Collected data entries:
/-- The entries of a FORCE or RELEASE: (LC, slot). -/
def forceSlots (q : Request) : List (Nat × Nat) :=
  (List.range (par q 0 1)).map (fun i => (par q (8 + 4 * i) 2, par q (10 + 4 * i) 2))

/-- An entry names a local slot of a logical cluster of the target. -/
def forceSlotOk (s : State) (p : Nat) (e : Nat × Nat) : Bool :=
  match findLc s p e.1 with
  | some k => tileReachable s (tileOfPc (pcOf k)) && decide (e.2 < if foldedAt s (pcOf k) then 0x300 else 0x600)
  | none => false

/-- The table entry that a FORCE makes of one slot. -/
def forceEntry (s : State) (p : Nat) (v : Bool) (e : Nat × Nat) : Forced :=
  let k := (findLc s p e.1).getD 0
  ⟨p, e.1, e.2, v, forceWords s k (physSlot (halfB k) e.2) v, true, false⟩

/-- Words of a list that lie in tile `t`. -/
def wordsInTile (l : List (Nat × BitVec 80)) (t : Nat) : Nat := (l.filter (fun w => tileOfWord w.1 == t)).length

/-- No tile gets more than 256 words. -/
def fitsShadow (l : List (Nat × BitVec 80)) : Bool := l.all (fun w => decide (wordsInTile l (tileOfWord w.1) ≤ 256))

/-- Order of the patch table: partition, logical cluster, slot. -/
def forcedKey (f : Forced) : Nat := (f.part * 2048 + f.lc) * 2048 + f.slot

/-- Put an entry into the patch table in its place. -/
def putForced (f : Forced) : List Forced → List Forced
  | [] => [f]
  | g :: r => if forcedKey f < forcedKey g then f :: g :: r else if forcedKey f = forcedKey g then { f with releasing := g.releasing } :: r else g :: putForced f r

/-- A group is armed: the patch table takes it. -/
def armGroup (s : State) (g : Group) : State :=
  let hit := fun (f : Forced) => f.part == g.part && g.slots.contains (f.lc, f.slot)
  let l := if g.release then s.ctl.forced.map (fun f => if hit f then { f with releasing := true } else f)
    else g.entries.foldl (fun l e => putForced e l) s.ctl.forced
  { s with ctl := { s.ctl with forced := l } }

/-- The words in the shadows. -/
def shadowWords (s : State) : List (Nat × BitVec 80) := (s.ctl.groups.filter (fun g => g.armed)).flatMap (fun g => g.words)

/-- A new group is armed at once when no earlier one waits and the shadows have room; else it waits (R85). -/
def addGroup (s : State) (g : Group) : State :=
  let now := s.ctl.groups.all (fun x => x.armed) && fitsShadow (shadowWords s ++ g.words)
  let s1 := if now then armGroup s g else s
  { s1 with ctl := { s1.ctl with groups := s1.ctl.groups ++ [{ g with armed := now }] } }

/-- Groups that waited are armed in order. -/
def rearmGroups (s : State) : List Group → State
  | [] => s
  | g :: r => rearmGroups (addGroup s g) r

/-- Words are written into the live store. -/
def writeLive (s : State) : List (Nat × BitVec 80) → State
  | [] => s
  | (k, w) :: r => writeLive (writeImem s k w) r

/-- The parameters of the final reply. -/
def groupReply (cycle words : Nat) : List Byte := leBytes 8 cycle ++ leBytes 4 words ++ leBytes 4 0

/-- A group names the slot of a patch-table entry. -/
def groupHits (f : Forced) (g : Group) : Bool := f.part == g.part && g.slots.contains (f.lc, f.slot)

/-- The patch table after a group has been applied; `rest`: the groups that are armed still, whose marks stay. A RELEASE takes an
entry out unless a FORCE armed later stands (R470, R471). -/
def settleTable (g : Group) (rest : List Group) (l : List Forced) : List Forced :=
  let next := fun (f : Forced) => { f with armed := rest.any (fun x => groupHits f x && !x.release),
                                           releasing := rest.any (fun x => groupHits f x && x.release) }
  (l.map (fun f => if groupHits f g then next f else f)).filter (fun f => !(groupHits f g && g.release && !f.armed))

/-- Apply armed groups in the order of arming (R132, R471). -/
def applyGroupList (s : State) (cycle : Nat) : List Group → State
  | [] => s
  | g :: r =>
    let s1 := writeLive s g.words
    let s2 := { s1 with ctl := { s1.ctl with forced := settleTable g r s1.ctl.forced } }
    applyGroupList (finalReply s2 g.call rsOk (groupReply cycle g.words.length)) cycle r

/-- Action 4, patches; then groups that waited for the shadows are armed. -/
def applyGroups (s : State) (cycle : Nat) : State :=
  let now := s.ctl.groups.filter (fun g => g.armed)
  let later := s.ctl.groups.filter (fun g => !g.armed)
  rearmGroups (applyGroupList { s with ctl := { s.ctl with groups := [] } } cycle now) later

/-- A command writes words into the live store while groups are armed: those words, and the slots, leave the groups (R471). -/
def withdrawWords (s : State) (n : Group) : State :=
  { s with ctl := { s.ctl with groups := s.ctl.groups.map (fun g =>
      { g with words := g.words.filter (fun w => !n.words.any (fun x => x.1 == w.1)),
               slots := if g.part = n.part then g.slots.filter (fun e => !n.slots.contains e) else g.slots }) } }

/-- A group of a device that does not run takes effect at once. -/
def groupNow (s : State) (g : Group) : State :=
  let s1 := writeLive (withdrawWords (armGroup s g) g) g.words
  { s1 with ctl := { s1.ctl with forced := settleTable g [] s1.ctl.forced } }

/-- Run a group: armed while the device runs, else at once. -/
def runGroup (s : State) (g : Group) : Answer :=
  if runState s = stRunning then .pending s (fun a id => addGroup a { g with call := id })
  else okReply (groupNow s g) (groupReply (getF s CYCLE_NUM) g.words.length)

/-- Common checks of FORCE and RELEASE. -/
def forceLen : State → Request → Bool := fun _ q => decide (1 ≤ par q 0 1) && decide (par q 0 1 ≤ 16) && q.length == 8 + 4 * par q 0 1

def forceRight : State → Request → Nat → Bool := fun s q r =>
  holdsRight s r (scPart q) rtForce
    && (!flag s (SEALED (scPart q)) || (forceSlots q).all (fun e => inBoundary s (scPart q) 0 e.1 e.2 0))

/-- The group of a FORCE. -/
def forceGroup (s : State) (q : Request) : Group :=
  let es := (forceSlots q).eraseDups.map (forceEntry s (scPart q) (par q 1 1 == 1))
  { call := 0, part := scPart q, release := false, slots := forceSlots q,
    words := es.flatMap (fun e => e.words.map (fun w => (w.key, w.forced))), entries := es, armed := false }

/-- Forced words of the patch table that a group does not replace. -/
def otherForced (s : State) (g : Group) : Nat :=
  ((s.ctl.forced.flatMap (fun f => f.words)).filter (fun w => !g.words.any (fun x => x.1 == w.key))).length

/-- No word lies in a tile whose stop is fenced. -/
def wordsOpen (s : State) (l : List (Nat × BitVec 80)) : Bool := l.all (fun w => !tileFenced s (w.1 / 131072 / 16))

/-- FORCE. -/
def cmdForce : Cmd where
  opcode := 0x0503
  ringsOnly := false
  length := forceLen
  scope := .target
  right := forceRight
  params := fun s q _ => decide (par q 1 1 ≤ 1) && zeroPar q 2 6 && (forceSlots q).all (forceSlotOk s (scPart q))
    && (forceGroup s q).entries.all (fun e => !e.words.isEmpty) && fitsShadow (forceGroup s q).words
  ready := fun s q _ => busyUnless (decide (otherForced s (forceGroup s q) + (forceGroup s q).words.length ≤ 16384)
    && wordsOpen s (forceGroup s q).words)
  run := fun s q _ => runGroup s (forceGroup s q)

def execForce (r : BitVec 5) (p : Packet) (s : State) : Host.Outcome State Fault Refusal := fromRing cmdForce r p s

/-- The group of a RELEASE: the original words of the forced writers. -/
def releaseGroup (s : State) (q : Request) : Group :=
  let fs := s.ctl.forced.filter (fun f => f.part == scPart q && (forceSlots q).contains (f.lc, f.slot))
  { call := 0, part := scPart q, release := true, slots := forceSlots q,
    words := fs.flatMap (fun f => f.words.map (fun w => (w.key, w.orig))), entries := [], armed := false }

/-- RELEASE. -/
def cmdRelease : Cmd where
  opcode := 0x0504
  ringsOnly := false
  length := forceLen
  scope := .target
  right := forceRight
  params := fun s q _ => zeroPar q 1 7 && (forceSlots q).all (forceSlotOk s (scPart q)) && fitsShadow (releaseGroup s q).words
  ready := fun s q _ => busyUnless (wordsOpen s (releaseGroup s q).words)
  run := fun s q _ => runGroup s (releaseGroup s q)

def execRelease (r : BitVec 5) (p : Packet) (s : State) : Host.Outcome State Fault Refusal := fromRing cmdRelease r p s

/-- One entry of FORCE_LIST. -/
def forcedBytes (f : Forced) : List Byte :=
  leBytes 2 f.lc ++ leBytes 2 f.slot ++ leBytes 1 f.value.toNat ++ leBytes 1 (f.armed.toNat + 2 * f.releasing.toNat)

/-- FORCE_LIST. -/
def cmdForceList : Cmd where
  opcode := 0x0505
  ringsOnly := false
  length := lenIs 8
  scope := .target
  right := fun s q r => holdsRight s r (scPart q) rtObserve
  params := fun _ q _ => zeroPar q 2 6
  ready := always
  run := fun s q _ =>
    let l := ((s.ctl.forced.filter (fun f => f.part == scPart q)).drop (par q 0 2)).take 16
    okReply s (leBytes 8 l.length ++ l.flatMap forcedBytes)

def execForceList (r : BitVec 5) (p : Packet) (s : State) : Host.Outcome State Fault Refusal := fromRing cmdForceList r p s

TRY IT: From the records above, print exactly the lines that run from the line with "cluster, slot. -/" to the line with "(writeImem s k w) r", inclusive.

SOLVED EXERCISE:
/-- Order of the patch table: partition, logical cluster, slot. -/
def forcedKey (f : Forced) : Nat := (f.part * 2048 + f.lc) * 2048 + f.slot

/-- Put an entry into the patch table in its place. -/
def putForced (f : Forced) : List Forced → List Forced
  | [] => [f]
  | g :: r => if forcedKey f < forcedKey g then f :: g :: r else if forcedKey f = forcedKey g then { f with releasing := g.releasing } :: r else g :: putForced f r

/-- A group is armed: the patch table takes it. -/
def armGroup (s : State) (g : Group) : State :=
  let hit := fun (f : Forced) => f.part == g.part && g.slots.contains (f.lc, f.slot)
  let l := if g.release then s.ctl.forced.map (fun f => if hit f then { f with releasing := true } else f)
    else g.entries.foldl (fun l e => putForced e l) s.ctl.forced
  { s with ctl := { s.ctl with forced := l } }

/-- The words in the shadows. -/
def shadowWords (s : State) : List (Nat × BitVec 80) := (s.ctl.groups.filter (fun g => g.armed)).flatMap (fun g => g.words)

/-- A new group is armed at once when no earlier one waits and the shadows have room; else it waits (R85). -/
def addGroup (s : State) (g : Group) : State :=
  let now := s.ctl.groups.all (fun x => x.armed) && fitsShadow (shadowWords s ++ g.words)
  let s1 := if now then armGroup s g else s
  { s1 with ctl := { s1.ctl with groups := s1.ctl.groups ++ [{ g with armed := now }] } }

/-- Groups that waited are armed in order. -/
def rearmGroups (s : State) : List Group → State
  | [] => s
  | g :: r => rearmGroups (addGroup s g) r

/-- Words are written into the live store. -/
def writeLive (s : State) : List (Nat × BitVec 80) → State
  | [] => s
  | (k, w) :: r => writeLive (writeImem s k w) r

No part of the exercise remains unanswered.